How Everyone Became Depressed: The Rise and Fall of the Nervous Breakdown by EDWARD SHORTER
Author:EDWARD SHORTER
Language: eng
Format: mobi, pdf
Tags: Psychology, Clinical Psychology, Medical, General, Psychiatry, History
ISBN: 9780199948086
Publisher: OUP USA
Published: 2013-03-01T00:00:00+00:00
The Big Run-Up in Depression Begins
C arried aloft by the two great wings of neurotic depression and mixed anxiety-depression, from the 1920s on the frequency of diagnosed depression soared.
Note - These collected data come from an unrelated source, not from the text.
-- ==== Sys2Proof/Tests/Slice0.lean ====
section
/-! SUPPORT. The model's own tests: each check of well-formedness refuses an ill-formed command, the manual's check
values and worked examples come out, and each statement's hypotheses are met by a concrete state, clause by clause. -/

namespace Sys2Proof.Tests

open Sys2Proof Sys2Proof.Machine

set_option Elab.async false

/-! ## Well-formed commands -/

/-- A unit without a framing error. -/
def rx (bs : List Byte) : RxUnit := ⟨bs, false⟩

theorem test_well_formed_segment : (Instr.segmentArrival 0 .deck (rx [2, 0])).wellFormed = true := by decide
theorem test_empty_segment_refused : (Instr.segmentArrival 0 .deck (rx [])).wellFormed = false := by decide
theorem test_reply_as_segment_refused : (Instr.segmentArrival 0 .deck (rx [128, 1])).wellFormed = false := by decide
theorem test_segment_as_reply_refused : (Instr.replyUnit 0 .deck (rx [2, 0])).wellFormed = false := by decide
theorem test_empty_reply_refused : (Instr.replyUnit 0 .deck (rx [])).wellFormed = false := by decide
theorem test_empty_frame_refused : (Instr.sampleFrame 0 (rx [])).wellFormed = false := by decide
theorem test_channel_24_refused : (Instr.staleTimerExpiry 0 24).wellFormed = false := by decide
theorem test_planning_timer_refused : (Instr.timedHoldExpiry 0 .planning .a).wellFormed = false := by decide
theorem test_section_8_refused : (Instr.leaveConfigWriteEnd 0 (some 8)).wellFormed = false := by decide
theorem test_nine_sections_refused :
    (Instr.powerOn 0 ⟨9, false⟩).wellFormed = false ∧ (Instr.resetLine 0 ⟨9, false⟩).wellFormed = false := by decide

/-! ## A small ship -/

/-- A HOOK, reach or other channel configuration with every sample a block. -/
def chan (k : ChanKind) (t : Nat) (lo hi : Int) : ChannelCfg :=
  { binding := some ⟨k, t⟩, enable := true, al := 1, min := lo, max := hi, stale := 1000, rail := 3, high := none
    low := none, band := 0, mask := LineSet.none }

/-- An unbound channel. -/
def unbound : ChannelCfg := { ChannelCfg.blank with max := 1 }

/-- The limits of the example of chapter 6, over two stations. -/
def lims : LimitSet := ⟨875, 1750, -500, 2000, 7000, 600, [⟨12000, 15000, 12000⟩, ⟨12000, 15000, 12000⟩]⟩

/-- Hull data with two stations, one space, one tank and one crane. -/
def ship : Hull :=
  { s0 := ⟨120000, 40000, ⟨60000, 0, 8000⟩, 60000, 150, [⟨70000, 26000, 38000⟩, ⟨100000, 38000, 55000⟩]⟩
    s1 := [⟨45000, 4100, 9800, 61200, 58500, 78000⟩, ⟨50000, 4500, 9700, 61000, 58300, 82000⟩]
    s2 := ⟨2, [[⟨5600, 37000⟩, ⟨5650, 37200⟩], [⟨8000, 50000⟩, ⟨8100, 50000⟩]]⟩
    s3 := [⟨5, [65, 65, 65, 65, 65, 65, 65, 65], 40000, 90000, -9000, 9000, 0, 3000⟩]
    s4 := [⟨800000, 40000, -4000, 8000,
      [⟨200, 0, 400⟩, ⟨2100, 400000, 1300⟩, ⟨3100, 600000, 1700⟩, ⟨4100, 800000, 2100⟩], 16670000⟩]
    s5 := [⟨80000, 6000, 10, 90, 10, 5, [⟨12000, 1500⟩, ⟨20000, 1200⟩, ⟨28000, 800⟩], 30000⟩]
    s6 := ⟨lims, lims, [⟨100, 50⟩, ⟨100, 50⟩, ⟨200, 50⟩, ⟨200, 50⟩, ⟨300, 50⟩, ⟨1000, 50⟩, ⟨1000, 50⟩, ⟨1000, 50⟩,
      ⟨100, 50⟩, ⟨60, 50⟩, ⟨100, 50⟩]⟩
    s7 :=
      { channels := [chan .hook 1 0 3000, chan .reachL 1 (-100000) 100000, chan .reachT 1 (-100000) 100000]
          ++ List.replicate 21 unbound
        lines := ⟨⟨.latch, false⟩, ⟨.follow, false⟩, ⟨.latch, true⟩, ⟨.follow, false⟩⟩
        masks := [⟨LineSet.none, LineSet.none⟩, ⟨⟨true, false, false, false⟩, LineSet.none⟩]
          ++ List.replicate 7 ⟨LineSet.none, LineSet.none⟩
          ++ [⟨LineSet.none, ⟨false, true, false, false⟩⟩, ⟨LineSet.none, LineSet.none⟩]
        period := 500, guard := 8, depth := 8 } }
A red light: It is unlikely that the frequency of serious depression, which has deep genetic roots in brain biology, ever changes over time. Why would it? Genetic influences shift very slowly, if at all, and there is no reason to think that patients who would have had a positive dexamethasone suppression test—which identifies organicity in melancholia—would be more numerous today than in 1790. A number of clinical observers believe this too, and view claims of an increase in depression with skepticism (although they did not always say this loudly in public, as the pharmaceutical industry had a great deal invested in the idea of an increasing epidemic of depression enveloping us all). Paul Kielholz, professor of psychiatry in Basel who, with his powerful personality, had a great deal to do with spreading the notion of epidemic depression (in forming the International Committee for Prevention and Treatment of Depressive Illness in 1975), was privately of the opinion that serious depression did not change historically. His friend and colleague Raymond Battegay recalled in an interview with David Healy, “Kielholz was always of the opinion that the major depressions remain constant over time because they are predominantly hereditary diseases. What increased were the depressions resulting from a more and more stressful human environment.” 63 Gerald Klerman’s article in 1986 in a volume edited by Munich psychiatry professor Hanns Hippius firmly implanted in the profession the idea that the incidence of depression was increasing (although all he had to go on was the diagnosis of depression.64) Yet ever since the eighteenth century, people have believed that they lived in a stressful environment, and the idea that increasing stress causes increased depression would be comparable to the notion that rising stress in the nineteenth century caused increased nervousness: Certainly doctors were impressed that nerves and stress were always on the rise. But this is meaningless.
As early as World War I, depression became a significant diagnosis. In 1912 the New York Times, in one of its earliest uses of the term depression in connection with suicide, noted the death of Professor Robert Syms in the Manhattan State Hospital of “depressive insanity.” Professor Syms had been ill on several occasions and initially was taken to Bellevue Hospital in Manhattan “suffering from melancholia and mental depression.” 65
Thus did depression begin its strut. In 1926 Farquhar Buzzard spoke at a meeting of the Section of Neurology and Psychology of the British Medical Association. “Dr Buzzard believed that this psychosis [manic-depressive ‘psychosis’] was very common, if not the commonest, mental disorder; it was rarely recognized, except by experts; but its recognition was a matter of great practical importance in relation to prognosis and treatment. It was as common as migraine … ” 66 Today we think migraine afflicts around one in 10 people. That would have made the depression of Emil Kraepelin’s manic-depressive illness common indeed among Buzzard’s upper-middle-class practice.